Login

Download NCBI data by linking to your query

Sep 2, 2024

Co-authors : 
MB
Maëva B

Introduction


The National Center for Biotechnology Information (NCBI), founded in 1988 as part of the National Library of Medicine (NLM), plays an important role in the field of biotechnology and bioinformatics. Its mission is to provide access to a vast collection of biomedical and genetic data, to promote research in these fields and to facilitate the understanding of biological processes through advanced computational tools. NCBI has become a key resource for researchers, clinicians and educators worldwide. 


NCBI hosts a variety of databases covering a multitude of biomedical and genetic data types. For example, PubMed is a biomedical literature search engine containing millions of abstracts and scientific articles, providing essential access to medical and biological research. 


The data available via NCBI is varied and includes not only nucleotide and protein sequences, but also information on macromolecular structures, gene expression studies, genetic variations and biomolecular interactions. 


Prerequesites


  • An acces to Constellab and to a digital lab 

    • The brick “gws_biota” (version >= 0.7.4) 

      Steps to follow


      • Create a new experiment

        • Import the “Request NCBI” task, write your request : for example “actin” and choose your database of interest (pubmed, Gene, Geo DataSet, popset, geo profiles, protein, clinvar).

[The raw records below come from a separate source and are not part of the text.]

/-- Raise a management alert (R579): 64 are kept, and a full list gives up the oldest of the same block. -/
def State.mgtAlert (s : State) (block die cause : Nat) : State :=
  let a : Alert := { num := s.mgt.nextAlert, block := block, die := die, cause := cause }
  let s := s.add .mgtMod 0 Reg.MGT_ALERTS 1
  let same := s.mgt.alerts.findIdx? fun x => decide (x.block = block)
  match decide (s.mgt.alerts.length < 64), same with
  | false, none =>
    ({ s with mgt := { s.mgt with nextAlert := s.mgt.nextAlert + 1 } }.add .mgtMod 0 Reg.MGT_ALERTS_LOST 1).raise .mgtMod 0
      Reg.MGT_EVENT 2
  | full, same =>
    let kept := if full then s.mgt.alerts else match same with | some i => s.mgt.alerts.eraseIdx i | none => s.mgt.alerts
    let t := { s with mgt := { s.mgt with nextAlert := s.mgt.nextAlert + 1, alerts := kept ++ [a] } }
    (t.mgtSend 3 (t.alertBody a)).alertPin

/-- A signature of a Blend, a manifest or a firmware image has been checked (R539, R550, R552). -/
def State.verified (s : State) (ok : Bool) : State :=
  let s := s.add .secMod 0 Reg.SEC_VERIFIES 1
  if ok then s else (s.add .secMod 0 Reg.SEC_VERIFY_FAILS 1).raise .secMod 0 Reg.SEC_EVENT 3

/-! ## Fault log, health, module state -/

/-- The levels of R482. -/
def lvNone : Nat := 0
def lvUnit : Nat := 1
def lvSpare : Nat := 2
def lvRegion : Nat := 3
def lvRollback : Nat := 4
def lvReform : Nat := 5
def lvOperator : Nat := 6

/-- Write a TOP_FAULT_LOG entry (R508). -/
def State.faultLog (s : State) (cause level : Nat) (status : Status) (item : Nat) : State :=
  let n := s.rfield .topMod 0 Reg.TOP_FAULT_LOG_HEAD 31 0
  let w0 := mkWord [(s.job.step % 2 ^ 32, 32), (cause, 16), (level, 8), (status.code, 0)]
  let w1 := mkWord [(s.now % 2 ^ 48, 16), (item % 65536, 0)]
  let o := Reg.TOP_FAULT_LOG + 16 * (n % 256)
  let s := ((s.poke .topMod 0 o w0).poke .topMod 0 (o + 8) w1).rset .topMod 0 Reg.TOP_FAULT_LOG_HEAD 31 0 (n + 1)
  let s := if 256 ≤ n then s.raise .topMod 0 Reg.TOP_FAULT_EVENT 7 else s
  s.trace 4 2 7 0 (leBytes 8 w0.toNat)

/-- Set the health fields of TOP_STATE and TOP_HEALTH. -/
def State.setHealth (s : State) (h : Nat) : State := (s.rset .topMod 0 Reg.TOP_STATE 9 8 h).rset .topMod 0 Reg.TOP_HEALTH 17 16 h

/-- A condition of R499 holds: bit `n` of TOP_HEALTH. Entry to DEGRADED does what R500 lists. -/
def State.degrade (s : State) (n : Nat) : State :=
  let s := s.rbit .topMod 0 Reg.TOP_HEALTH n true
  if s.health ≠ 0 then s
  else
    let s := ((s.setHealth 1).rbit .topMod 0 Reg.TOP_HEALTH 8 true).raise .topMod 0 Reg.TOP_FAULT_EVENT 0
    let s := s.hostEvent evAlert (leBytes 2 2 ++ leBytes 1 7 ++ zeros 5 ++ leBytes 8 (s.peek .topMod 0 Reg.TOP_FAULT_EVENT).toNat)
    (s.mgtAlert 2 7 n).sendStatus

/-- Health becomes FAILED with a cause of R504 (R501). -/
def State.failHealth (s : State) (cause : Nat) : State :=
  let s := if s.health = 2 then s else
    ((s.setHealth 2).rset .topMod 0 Reg.TOP_HEALTH 27 24 cause).raise .topMod 0 Reg.TOP_FAULT_EVENT 1
  (s.rbit .topMod 0 Reg.TOP_HEALTH 8 true).sendStatus

/-- spares_low of R499, judged again. -/
def State.checkSpares (s : State) : State :=
  if s.spares < s.rfield .topMod 0 Reg.TOP_FAULT_CTRL 11 0 ∧ 1 < s.topState ∧ s.topState < 6 then s.degrade 0 else s

/-- Change TOP_STATE.state; the host and the bound manager hear of it (R416, R578). -/
def State.setState (s : State) (v : Nat) : State :=
  if s.topState = v then s
  else
    let prev := s.topState
    let s := s.rset .topMod 0 Reg.TOP_STATE 3 0 v
    ((s.hostEvent evState (leBytes 1 v ++ leBytes 1 s.health ++ leBytes 1 prev)).sendStatus).alertPin

/-- FUNC_READY (R468). -/
def State.funcReady (s : State) (kind index : Nat) (st : Status) : State :=
  s.hostEvent evFuncReady (leBytes 1 kind ++ leBytes 2 index ++ leBytes 1 st.code)

/-- A REGION event (R416): 0 drained, 1 reset begun, 2 ready again, 3 thermal trip. -/
def State.regionEvent (s : State) (r what : Nat) : State := s.hostEvent evRegion (leBytes 2 r ++ leBytes 1 what)

/-- The cores of a drained region: DRAINING while any region is drained, otherwise RUNNING with a job open (R491). -/
def State.restState (s : State) : State :=
  if s.topState = stReady ∨ s.topState = stRunning ∨ s.topState = stDraining then
    if s.regions.any fun e => e.2.drained then s.setState stDraining
    else if s.job.isOpen then s.setState stRunning else s.setState stReady
  else s

end Sys2Proof.Machine
end

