def WireChunk.bytes (c : WireChunk) : List Byte :=
  leBytes 1 (c.format + 16 * b2n c.part + 32 * b2n c.half + 64 * c.attempt) ++
  leBytes 1 (b2n c.bad + 2 * b2n c.sat + 4 * b2n c.nonfinite) ++ leBytes 2 c.layer ++ leBytes 1 c.scale ++ zeros 1 ++
  leBytes 2 c.residue ++ leBytes 4 c.count ++ leBytes 4 c.mag ++ packElems c.format c.part c.elems

def WireChunk.ofBytes (b : List Byte) : WireChunk :=
  let f := bitsAt b 0 3 0
  let part := decide (bitsAt b 0 4 4 = 1)
  { format := f, part := part, half := decide (bitsAt b 0 5 5 = 1), attempt := bitsAt b 0 7 6, bad := decide (bitsAt b 1 0 0 = 1)
    sat := decide (bitsAt b 1 1 1 = 1), nonfinite := decide (bitsAt b 1 2 2 = 1), layer := leAt b 2 2, scale := leAt b 4 1
    residue := leAt b 6 2, count := leAt b 8 4, mag := leAt b 12 4, elems := unpackElems f part (b.drop 16) }

/-- A magnitude × 2^k rounded to the nearest integer, ties to even. -/
def intMag (m : Nat) (e : Int) : Nat :=
  let r := shiftRound m e 0
  r.1 + b2n r.2

/-- One element of GW32 or GW48: the integer, and whether it was set to the limit (R290, R291). -/
def encodeInt (k : Int) (limit : Nat) : FVal → Int × Bool
  | .nan => (0, false)
  | .inf neg => (sgn neg limit, true)
  | .fin neg m e =>
    let q := intMag m (e + k)
    if limit < q then (sgn neg limit, true) else (sgn neg q, false)

/-- The exact sum of the magnitudes of the finite values. -/
def magSum (xs : List FVal) : Nat × Int :=
  xs.foldl (fun a v => match v with
    | .fin _ m e => if m = 0 then a else
      let lo := min a.2 e
      (a.1 <<< (a.2 - lo).toNat + m <<< (e - lo).toNat, lo)
    | _ => a) (0, 0)

/-- The contribution formed from the FP32 values of a chunk, at scale code `scale` (R290, R291). A NaN adds nothing to the mean
of GS1, and its sign bit is 0 (DEDUCED, log entry 36). -/
def encodeChunk (format layer scale : Nat) (half : Bool) (attempt : Nat) (vals : List FVal) : WireChunk :=
  let e' : Int := (scale : Int) - 127 + b2n half
  let nan := vals.any fun v => decide (v = .nan)
  let blank : WireChunk :=
    { format := format, part := false, half := half, attempt := attempt, bad := false, sat := false, nonfinite := nan
      layer := layer, scale := scale, residue := 0, count := 1, mag := 0, elems := [] }
  if format = 0xB then
    let neg (v : FVal) : Bool := match v with | .nan => false | .inf n => n | .fin n m _ => n && decide (0 < m)
    let elems : List Int := vals.map fun v => if neg v then -1 else 1
    let sum := magSum vals
    let m := intMag sum.1 (sum.2 - 10 - e')
    let beyond := vals.any (fun v => match v with | .inf _ => true | _ => false) || decide (65535 < m)
    let m := if beyond then 65535 else m
    { blank with sat := beyond, mag := m, elems := elems, residue := chunkRes elems 1 m }
  else
    let k : Int := if format = 0xA then 16 - e' else -e'
    let limit := if format = 0xA then 2 ^ 31 - 1 else 32767
    let xs := vals.map (encodeInt k limit)
    let elems := xs.map (·.1)
    { blank with sat := xs.any (·.2), elems := elems, residue := chunkRes elems 1 0 }

/-- The FP32 values of a completed chunk (R293). -/
def decodeChunk (c : Ctx) : List FVal :=
  let e' : Int := (c.scale : Int) - 127 + b2n c.half
  c.sums.map fun p =>
    let v (m : Nat) (e : Int) : FVal := .fin (decide (p < 0)) m e
    if c.format = 0xB then fdiv (v (p.natAbs * c.mag) e') (.fin false c.count 0)
    else r32 (v p.natAbs (if c.format = 0xA then e' - 16 else e'))

/-- Bits of a partial element (R290). -/
def sumBits (format : Nat) : Nat := if format = 0xA then 48 else if format = 0xB then 16 else 32

/-- A sum kept within its width, and whether it was outside (R292). -/
def clampSum (format : Nat) (x : Int) : Int × Bool :=
  let top : Int := 2 ^ (sumBits format - 1)
  if top ≤ x then (top - 1, true) else if x < -top then (-top, true) else (x, false)

/-! ## Groups (R285 to R289) -/

def State.grp (s : State) (g : Nat) : Option Grp := Smap.get? s.coll.groups g

def State.setGrp (s : State) (g : Nat) (x : Grp) : State := { s with coll := { s.coll with groups := Smap.put s.coll.groups g x } }

def State.setSam (s : State) (p : Nat) (x : Sam) : State := { s with coll := { s.coll with sams := setNth s.coll.sams p x } }

/-- This module's member index in a group. -/
def State.myMember (s : State) (g : Grp) : Option Nat := g.cfg.members.findIdx? fun m => decide (m.rank = s.blend.rank)

/-- The other members on this module's board. -/
def State.mates (s : State) (g : Grp) : List Nat :=
  match (s.myMember g).bind fun i => g.cfg.members[i]? with
  | none => []
  | some me => (g.cfg.members.filter fun m => decide (m.board = me.board ∧ m.rank ≠ me.rank)).map (·.rank)

/-- The peer port that joins this module to a rank. -/
def State.peerPort (s : State) (rank : Nat) : Option Nat :=
  (List.range 16).find? fun p => decide (s.portRole p = 1) && decide (s.expectRank p = rank)

/-- The group spans more than one board. -/
def Grp.multi (g : Grp) : Bool := decide (1 < ((g.cfg.members.map (·.board)).eraseDups).length)

/-- The ports a group uses. -/
def State.groupPorts (s : State) (g : Grp) : List Nat := (((s.mates g).filterMap s.peerPort) ++ g.cfg.uplinks).eraseDups

/-- The Samovar at which the events of a group are latched: that of its lowest peer port, or of port 0 (DEDUCED, log entry
37). -/
def State.groupHome (s : State) (g : Grp) : Nat :=
  let ps := (s.mates g).filterMap s.peerPort
  ((List.range 16).find? ps.contains).getD 0
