-- ==== Sys2Proof/Machine/SipFlits.lean ====
section
/-! DEFINITION. The bytes of a Sip flit (R312, R358, R359): reduction flits and link control flits. -/

namespace Sys2Proof.Machine

/-- 60 bytes closed by their CRC-32C (R358). -/
def sipClose (bs : List Byte) : FlitBytes :=
  let head := padTo 60 bs
  head ++ leBytes 4 (crc32c head).toNat

/-- A reduction flit's bytes (R312). -/
def sipBytes (f : SipFlit) : FlitBytes :=
  sipClose (leBytes 2 f.job.toNat ++ leBytes 1 f.group.toNat ++ leBytes 1 f.epoch.toNat ++ leBytes 2 f.seq.toNat ++
    leBytes 1 (f.op.toNat + 16 * b2n f.down + 32 * f.words) ++ leBytes 1 f.status.code ++ leBytes 4 f.count.toNat ++ zeros 4 ++
    (f.payload.take (f.words + 1)).flatMap fun w => leBytes 4 w.toNat)

/-- A flit's CRC-32C holds. -/
def sipOk (b : FlitBytes) : Bool := decide (leAt b 60 4 = (crc32c (b.take 60)).toNat)

/-- A reduction flit as its bytes give it. -/
def sipOf (b : FlitBytes) : SipFlit :=
  { job := BitVec.ofNat 16 (leAt b 0 2), group := BitVec.ofNat 8 (leAt b 2 1), epoch := BitVec.ofNat 8 (leAt b 3 1)
    seq := BitVec.ofNat 16 (leAt b 4 2), op := BitVec.ofNat 4 (bitsAt b 6 3 0), down := decide (bitsAt b 6 4 4 = 1)
    words := bitsAt b 6 7 5, status := (Status.ofCode (bitsAt b 7 3 0)).getD .malformed
    count := BitVec.ofNat 32 (leAt b 8 4), payload := (List.range 8).map fun k => BitVec.ofNat 32 (leAt b (16 + 4 * k) 4) }

/-- A reduction flit holds no reserved status or operation, and zero in its rsvd fields and unused words (R8, R12, R312). -/
def sipClean (b : FlitBytes) : Bool :=
  (Status.ofCode (bitsAt b 7 3 0)).isSome && decide (bitsAt b 6 3 0 ≤ 3) && decide (bitsAt b 7 7 4 = 0) && decide (leAt b 12 4 = 0) &&
  (((b.take 60).drop (16 + 4 * (bitsAt b 6 7 5 + 1))).all fun x => decide (x = 0))

/-- The kind of a link control flit (R359). -/
def sipKind (b : FlitBytes) : Nat := leAt b 2 1

/-- A link control flit (R359). -/
def sipControl (kind slot rank port : Nat) : FlitBytes :=
  sipClose (leBytes 2 0 ++ leBytes 1 kind ++ leBytes 1 slot ++ leBytes 2 rank ++ leBytes 1 port)

/-- A NAK of the flit in slot `n`. -/
def sipNakFlit (n : Nat) : FlitBytes := sipControl 1 (n % 256) 0 0

/-- What the sender's rank and Sip port are told by. -/
def sipHelloFlit (rank port : Nat) : FlitBytes := sipControl 2 0 rank port

/-- The flit of a slot in which nothing else is sent. -/
def sipIdleFlit : FlitBytes := sipControl 0 0 0 0

/-- A control flit of a kind that R359 assigns, its rsvd fields, and the fields of other kinds, zero. -/
def sipControlClean (b : FlitBytes) : Bool :=
  decide (b.take 60 = (match sipKind b with
    | 0 => sipIdleFlit
    | 1 => sipNakFlit (leAt b 3 1)
    | 2 => sipHelloFlit (leAt b 4 2) (bitsAt b 6 3 0)
    | _ => []).take 60)

end Sys2Proof.Machine
end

          • Import the “Download NCBI proteome file” task if you want to quickly download the proteome of a particular species.

            Results


            With the “Request NCBI” task, for example, you write “pseudomonas aeruginosa” as a query and choose the “ClinVar” database to obtain all the information on genetic variations and their relationship with human health. When you perform a query in ClinVar for “Pseudomonas aeruginosa”, you'll get specific information related to this bacterium in terms of its interactions or impacts on human health. If you choose the “pubmed” database, you'll get the references and abstracts of articles related to your query. If you choose the “Geo DataSet” database, you'll get datasets related to gene expression associated with that bacterium (e.g. from high-throughput gene expression profiling experiments, such as microarrays, RNA-Seq, and other functional genomics techniques). Etc.



            The “Download NCBI proteome file” task asks for the GCF or GCA identifier of the species of interest, e.g. the identifier for pseudomonas aeruginosa is “GCF000006765”. 



            Conclusion


            In conclusion, it's important to note that query results are limited to 100 000 results per search. This underlines the need to perform targeted rather than broad queries to obtain relevant, usable results. For example, a general query such as “actin” will generate a considerable number of results in all NCBI databases, due to the abundance of studies on this essential and widely studied protein. On the other hand, a more specific query like “oprf” - a less common protein - will produce a much smaller number of results, allowing a more precise and maneuverable exploration of the available data.